Phytoremediation is the process whereby green plants remove toxins from the soil. Plants can extract specific elements within their ecosystem and still thrive. They accumulate the toxins in their tissues and root systems but remain undamaged. Sunflowers have been known to do something similar for centuries, eliminating heavy metals and pesticides from damaged soil. Two members of the mustard family are also useful for this process – Brassica juncea and Brassica carinata, but it seems hemp is quite amazing at sucking up radiation.

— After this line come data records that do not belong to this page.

-- ==== Sys2Proof/Machine/Sdram.lean ====
section
/-! DEFINITION. Local SDRAM's controllers, the CXL root port and the PCIe endpoint (R306…R330). -/

namespace Sys2Proof.Machine

/-- The modes of MEM and CXL settings: BLANK, COMMISSION. -/
def setupModes : Nat := 0x14

/-- MERGE_FLUSH (R313): the oldest entry of a channel, 256 cycles after its first write. -/
def execMergeFlush (h : Fin 4) (s : State) : Out := .next (mergeOldest s h)

/-- REF_POSTPONED shows the larger count of the two ranks (DEDUCED, log entry 16). -/
def refShow (s : State) (h : Nat) : State :=
  s.setFld (Reg.MEM_STAT h) 7 4 (Nat.max (chanSt s h).post0 (chanSt s h).post1)

/-- REFRESH_DUE (R315): `busy` while a TIMED request for the rank waits or a training pause runs. -/
def execRefreshDue (h : Fin 4) (rank : Fin 2) (busy : Bool) (s : State) : Out :=
  if !chanReady s h || s.flag (Reg.MEM_STAT h) 2 then .next s
  else
    let c := chanSt s h
    let n := if rank.val = 0 then c.post0 else c.post1
    let put (s : State) (v : Nat) : State :=
      refShow (setChan s h (if rank.val = 0 then { chanSt s h with post0 := v } else { chanSt s h with post1 := v })) h
    if busy && n < 8 then .next (put s (n + 1))
    else if n = 0 then .next s
    else .next (put (s.count (Reg.MEM_REF_BURST_CNT h)) 0)

/-- INIT (R316). -/
def execInit (h : Fin 4) (s : State) : Out :=
  if !modeIn s setupModes then .next (s.raise blkMem 11)
  else if s.fld (Reg.MEM_STAT h) 1 0 = 0 ∨ s.fld (Reg.MEM_STAT h) 1 0 = 3 then .next (s.setFld (Reg.MEM_STAT h) 1 0 1)
  else .next s

/-- INIT_DONE (R316). -/
def execInitDone (h : Fin 4) (ok : Bool) (s : State) : Out :=
  if s.fld (Reg.MEM_STAT h) 1 0 ≠ 1 then .next s
  else if ok then .next ((s.setFld (Reg.MEM_STAT h) 1 0 2).raise blkMem 4)
  else .next (memLog ((s.setFld (Reg.MEM_STAT h) 1 0 3).raise blkMem 5) h 0 6 0 0)

/-- RETRAIN_DUE (R317). -/
def execRetrainDue (h : Fin 4) (s : State) : Out :=
  if chanReady s h then .next (setChan s h { chanSt s h with due := true }) else .next s

/-- The present tick is a training slot of a channel (R317). -/
def trainSlot (s : State) (h : Nat) : Bool :=
  tlT s.tim.tl % 64 == 0 && tlT s.tim.tl / 64 % s.fld (Reg.MEM_SLOT_PERIOD h) 24 0 == s.fld (Reg.MEM_SLOT_OFS h) 24 0

/-- A due retraining done. -/
def retrain (s : State) (h : Nat) : State :=
  (setChan s h { chanSt s h with due := false }).count (Reg.MEM_TRAIN_CNT h)

/-- TRAINING_SLOT (R317). -/
def execTrainingSlot (h : Fin 4) (s : State) : Out :=
  if (chanSt s h).due && trainSlot s h then .next (retrain s h) else .next s

/-- TRAIN_FORCED (R317): MAXWAIT has passed without a slot. -/
def execTrainForced (h : Fin 4) (s : State) : Out :=
  if (chanSt s h).due then .next (((retrain s h).count (Reg.MEM_TRAIN_FORCED_CNT h)).raise blkMem 6) else .next s

/-- The physical address of a channel address: the one of its candidates that R308 sends to the channel. -/
def sysAddr (s : State) (h c : Nat) : Nat :=
  match chCount s with
  | 1 => sdBase + c
  | 2 =>
    let a (b : Nat) : Nat := c % 256 + b * 256 + c / 256 * 512
    sdBase + (if chanOf s (a 0) = h then a 0 else a 1)
  | _ =>
    let a (b : Nat) : Nat := c % 256 + b * 256 + c / 256 * 1024
    sdBase + a (((List.range 4).find? (fun b => chanOf s (a b) == h)).getD 0)

/-- PATROL_READ (R319): the next line of the channel. -/
def execPatrolRead (h : Fin 4) (s : State) : Out :=
  if s.fld (Reg.MEM_PATROL h) 15 0 = 0 ∨ !chanReady s h then .next s
  else
    let c := chanSt s h
    let s := (lineRead s (sysAddr s h (64 * c.patrol) / 64) 4 5).1
    .next (setChan s h { chanSt s h with patrol := (c.patrol + 1) % (chanUse s / 64) })

/-- RETIRE_PAGE (R320): the page's merge entries are flushed and its copy begins. -/
def execRetirePage (h : Fin 4) (s : State) : Out :=
  let page := s.fld (Reg.MEM_RETIRE_ARG h) 23 0
  let used (n : Nat) : Bool := s.flag (Reg.MEM_REMAP h n) 31
  if (List.range 256).any (fun n => used n && s.fld (Reg.MEM_REMAP h n) 23 0 == page) || (chanSt s h).page.isSome then .next s
  else
    match (List.range 256).find? (fun n => !used n) with
    | none => .next (s.raise blkMem 8)
    | some n =>
      let mine := (chanSt s h).merge.filter (fun m => (lineChan s m.line).2 / 4096 == page)
      let s := mine.foldl (fun s m => mergeFlush s h m) s
      .next ((setChan s h { chanSt s h with page := some (page, n) }).setFlag (Reg.MEM_STAT h) 3 true)

/-- A line copied: corrected where it can be, else written as under R314. -/
def lineCopy (s : State) (l : Nat) : State :=
  if lineUe s l then setLineErr (lineFresh s l) l { poison := true } else lineBack s l

/-- RETIRE_PAGE_DONE (R320). -/
def execRetirePageDone (h : Fin 4) (s : State) : Out :=
  match (chanSt s h).page with
  | none => .next s
  | some (page, n) =>
    let s := (List.range 64).foldl (fun s i => lineCopy s (sysAddr s h (4096 * page + 64 * i) / 64)) s
    let s := setChan s h { chanSt s h with page := none }
    let s := (s.setRegN (Reg.MEM_REMAP h n) (page + 2 ^ 31)).setFlag (Reg.MEM_STAT h) 3 (chanSt s h).bank.isSome
    let s := s.setFld (Reg.MEM_STAT h) 16 8 (s.fld (Reg.MEM_STAT h) 16 8 + 1)
    .next (memLog s h (4096 * page) 7 0 0)

/-- RETIRE_BANK (R321). -/
def execRetireBank (h : Fin 4) (s : State) : Out :=
  let c := chanSt s h
  if s.flag (Reg.MEM_SPARE h) 0 && c.bank.isNone && c.retired.isNone then
    let s := setChan s h { c with bank := some (s.fld (Reg.MEM_RETIRE_ARG h) 6 0) }
    .next ((s.setFlag (Reg.MEM_STAT h) 3 true).setRegN (Reg.MEM_RETIRE_ROW h) 0)
  else .next (s.raise blkMem 11)

/-- RETIRE_DONE (R321): every row has been copied; lines with errors are corrected or written as under R314 on the way. -/
def execRetireDone (h : Fin 4) (s : State) : Out :=
  match (chanSt s h).bank with
  | none => .next s
  | some b =>
    let mine := s.ext.errs.filter (fun e => (lineChan s e.1).1 == h.val && (bankOf s h (lineChan s e.1).2).1 == b)
    let s := mine.foldl (fun s e => lineCopy s e.1) s
    let s := setChan s h { chanSt s h with bank := none, retired := some b }
    let s := s.setRegN (Reg.MEM_RETIRE_ROW h) (2 ^ (16 + s.fld (Reg.MEM_CFG 0) 2 2))
    let s := (s.setFlag (Reg.MEM_STAT h) 3 (chanSt s h).page.isSome).raise blkMem 9
    .next (memLog s h 0 8 0 0)

/-- MEM_FLIP_ARM (R322, R330). -/
def execMemFlipArm (h : Fin 4) (value : BitVec 32) (s : State) : Out :=
  if !modeIn s testModes then .next (s.raise blkMem 31)
  else
    let a := Reg.MEM_FLIP_CTL h
    let mask := BitVec.ofNat 160 (((List.range 4).map (fun w => s.regN (Reg.MEM_FLIP h w) * 2 ^ (32 * w))).sum
      + s.regN (Reg.MEM_FLIP_4 h) * 2 ^ 128)
    if value.getLsbD 31 then .next ((setChan s h { chanSt s h with flip := some mask }).setRegN a (2 ^ 31))
    else .next ((setChan s h { chanSt s h with flip := none }).setFlag a 31 false)

/-- MEM_LOG_READ (R318): a normal read of MEM_LOG_3 pops the head. -/
def execMemLogRead (h : Fin 4) (init : Fin 512) (s : State) : Out :=
  let l := (chanSt s h).log
  let s := s.answer init 0 [logWord l 3]
  if init.val = debugInit ∨ l.q.isEmpty then .next s
  else
    let (s, l) := logPop s l (Reg.MEM_LOG_STAT h)
    .next (setChan s h { chanSt s h with log := l })

/-! Rules on writes of the memory settings (R307…R309, R317, R329), for control-space writes that the mode permits. -/

/-- A mask of R308 holds its own bit, and none below 8. -/
def chMaskOk (m k : Nat) : Bool := m.testBit (8 + k) && m % 256 == 0
/-- The channel map obeys R308. -/
def mapOk (s : State) : Bool :=
  chMaskOk (chMask0 s) 0 && chMaskOk (chMask1 s) 1 && s.fld Reg.MEM_MAP 1 0 != 3
    && (s.fld Reg.MEM_MAP 1 0 != 2 || (!(chMask0 s).testBit 9 && !(chMask1 s).testBit 8))
/-- A bank mask holds its own home bit and no other (R309). -/
def homeOk (v k : Nat) : Bool := bitsOf v 11 7 == 2 ^ k

/-- A write taken only when a rule holds after it; else MEM_REFUSED. -/
def writeIf (s t : State) (ok : Bool) : State := if ok then t else s.raise blkMem 11

/-- A write of a memory setting by its rules; none for a register without one. -/
def memHook (s : State) (init a v : Nat) : Option State :=
  let t := s.setRegN a v
  let o := (a - blockBase blkMem) % 0x100000
  if blkMem ≠ blockOf a then none
  else if a = Reg.MEM_MAP ∨ a = Reg.MEM_CH_MASK_0_LO ∨ a = Reg.MEM_CH_MASK_0_HI ∨ a = Reg.MEM_CH_MASK_1_LO ∨ a = Reg.MEM_CH_MASK_1_HI then
    some (writeIf s t (mapOk t))
  else if a = Reg.PCIE_BAR4_TGT then some (if init = 436 ∧ !([blkSec, blkOut, blkDbg].contains v) then t else s)
  else if 0x45400000 ≤ a then none
  else if o = 0 then some (writeIf s t (!(v.testBit 2 && v.testBit 3)))
  else if 0x0C ≤ o ∧ o ≤ 0x1C then some (writeIf s t (homeOk v ((o - 0x0C) / 4)))
  else if o = 0x24 then some (writeIf s t (decide (v ≠ 0) && 30720000 % v == 0))
  else none

/-! CXL (R324…R328). -/

/-- A decoder is committed. -/
def decOn (s : State) (d : Nat) : Bool := s.flag (Reg.CXL_DEC_CTL d) 1
/-- Its base and end in units of 256 MiB. -/
def decBase (s : State) (d : Nat) : Nat := s.fld (Reg.CXL_DEC_BASE d) 11 0
/-- Its end. -/
def decEnd (s : State) (d : Nat) : Nat := decBase s d + s.fld (Reg.CXL_DEC_SIZE d) 12 0
/-- A port's link is up. -/
def cxlUp (s : State) (p : Nat) : Bool := s.flag Reg.CXL_STAT (8 * p)

/-- The decoder of an address. -/
def decOf (s : State) (a : Nat) : Option Nat :=
  let u := (a - hdmBase) / 2 ^ 28
  (List.range 4).find? (fun d => decOn s d && decide (decBase s d ≤ u) && decide (u < decEnd s d))
/-- The port of an address in a decoder (R326). -/
def decPort (s : State) (d a : Nat) : Nat :=
  let c := Reg.CXL_DEC_CTL d
  let w := if s.flag c 3 then (a - hdmBase - decBase s d * 2 ^ 28) / 2 ^ (8 + s.fld c 6 4) % 2 else 0
  s.fld c (7 + w) (7 + w)

/-- A decoder's checks fail (R325). -/
def decBad (s : State) (d : Nat) : Bool :=
  let c := Reg.CXL_DEC_CTL d
  let n := s.fld (Reg.CXL_DEC_SIZE d) 12 0
  let two := s.flag c 3
  decide (n = 0) || (two && n % 2 == 1) || decide (4096 < decEnd s d)
    || (decide (0 < d) && decOn s (d - 1) && decide (decBase s d < decEnd s (d - 1)))
    || (two && !s.flag Reg.CXL_CTL 1) || !cxlUp s (s.fld c 7 7) || (two && !cxlUp s (s.fld c 8 8))

/-- CXL_DEC_COMMIT (R325): a write of CXL_DEC_CTL; once committed only COMMIT = 0 has effect. -/
def execCxlDecCommit (d : Fin 4) (value : BitVec 32) (s : State) : Out :=
  let c := Reg.CXL_DEC_CTL d
  let v := Nat.land value.toNat 0x1F9
  if decOn s d then .next (if v.testBit 0 then s else (s.setFlag c 0 false).setFlag c 1 false)
  else
    let s := s.setRegN c (v + bit (s.flag c 2) * 4)
    if v.testBit 0 then
      if decBad s d then .next ((s.setFlag c 2 true).raise blkMem 14)
      else .next ((s.setFlag c 2 false).setFlag c 1 true)
    else .next s

/-- The outstanding CXL request of a tag. -/
def cxlReq (s : State) (i t : Nat) : Option NocReq := s.ext.cxl.find? (fun r => r.init == i && r.tag == t)
/-- The state without it. -/
def cxlDrop (s : State) (r : NocReq) : State := { s with ext := { s.ext with cxl := s.ext.cxl.erase r } }

/-- CXL_RESPONSE (R326): the request has its effect and is answered; poisoned data is answered POISON. -/
def execCxlResponse (init : Fin 512) (tag : BitVec 8) (poison : Bool) (s : State) : Out :=
  match cxlReq s init tag.toNat with
  | none => .next s
  | some r =>
    let s := cxlDrop s r
    if r.op = 1 then .next (respond (s.viewWrite r.kix r.addr r.data) r 0 [])
    else if poison then .next (respond (s.count Reg.CXL_POISON_CNT) r stPoison [])
    else .next (respond s r 0 (s.viewBytes r.kix r.addr r.len))

/-- CXL_TIMEOUT (R327). -/
def execCxlTimeout (init : Fin 512) (tag : BitVec 8) (s : State) : Out :=
  match cxlReq s init tag.toNat with
  | none => .next s
  | some r => .next ((respond ((cxlDrop s r).count Reg.CXL_TO_CNT) r stTarget []).raise blkMem 13)

/-- A CXL port exists and is enabled (R324). -/
def cxlPortOn (s : State) (p : Nat) : Bool := s.flag Reg.CXL_CTL 0 && (p == 0 || s.flag Reg.CXL_CTL 1)

/-- CXL_LINK_CHG (R327): a link going down answers its outstanding requests TARGET. -/
def execCxlLinkChg (port : Fin 2) (up : Bool) (width : Fin 8) (gen : Fin 8) (s : State) : Out :=
  if up && !cxlPortOn s port || up == cxlUp s port then .next s
  else
    let o := 8 * port.val
    let s := (s.setFld Reg.CXL_STAT (o + 6) o (if up then 1 + 2 * width.val + 16 * gen.val else 0)).raise blkMem 12
    if up then .next s
    else
      let hit (r : NocReq) : Bool := (decOf s r.addr).any (fun d => decPort s d r.addr == port.val)
      let out := s.ext.cxl.filter hit
      .next (out.foldl (fun s r => respond s r stTarget [])
        { s with ext := { s.ext with cxl := s.ext.cxl.filter (fun r => !hit r) } })

/-- CXL_ECAM_ACCESS (R328): forwarded to the function, whose answer is `got`; one that does not answer reads all ones. -/
def execCxlEcamAccess (init : Fin 512) (wr : Bool) (_ofs : Fin 1048576) (_value : BitVec 32) (got : Option (BitVec 32)) (s : State) : Out :=
  .next (s.answer init 0 (if wr then [] else [(got.getD 0xFFFFFFFF#32).toNat]))

/-! The PCIe endpoint (R329). -/

/-- The answer status that stands for a Completer Abort on PCIe (log entry 9). -/
def stAbort : Nat := 8

/-- PCIE_INBOUND (R329): a request through BAR_0, BAR_2 or BAR_4 issued as initiator 444; aborted in STABLE. -/
def execPcieInbound (bar : Fin 3) (wr : Bool) (ofs : BitVec 26) (len : Fin 256) (tag : BitVec 8) (data : List Byte) (s : State) : Out :=
  if !s.flag Reg.PCIE_STAT 0 then .next s
  else if s.mode = mStable then .next (s.answer 444 stAbort [])
  else
    let o := ofs.toNat
    let a := match bar.val with
      | 0 => scratchBase + o
      | 1 => blockBase blkPac + o % 2 ^ 24
      | _ => blockBase (s.fld Reg.PCIE_BAR4_TGT 3 0) + o % 2 ^ 24
    let n := len.val + 1
    .next (inject s (reqOf s 444 (if wr then 1 else 0) a n tag.toNat (padTo (if wr then n else 0) data)))

/-- PCIE_LINK_CHG (R329, R331). -/
def execPcieLinkChg (up : Bool) (width : Fin 32) (gen : Fin 8) (s : State) : Out :=
  .next ((s.setRegN Reg.PCIE_STAT (if up then 1 + 2 * width.val + 64 * gen.val else 0)).raise blkMem 15)

end Sys2Proof.Machine
end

Granted, the government is probably dumbfounded at what to do with the Fukushima radiation headed our way, but the legalization of hemp just might balance some of the toxicity scientists expect. Fortunately, California, one of the states that will be hardest hit, has already legalized industrial hemp, but it has to wait for the federal government to give states the right before they can actually grow it. The Farm Bill only allows ‘research’ growth at certain institutions in 10 states currently.
George Washington and Thomas Jefferson grew hemp. In light of Fukushima, let’s join our countries’ founders to grow it too. You can help clean the soil in your area if hemp or medical marijuana has been legalized in your state, and help it to pass in further states by being vocal with your state and federal representatives.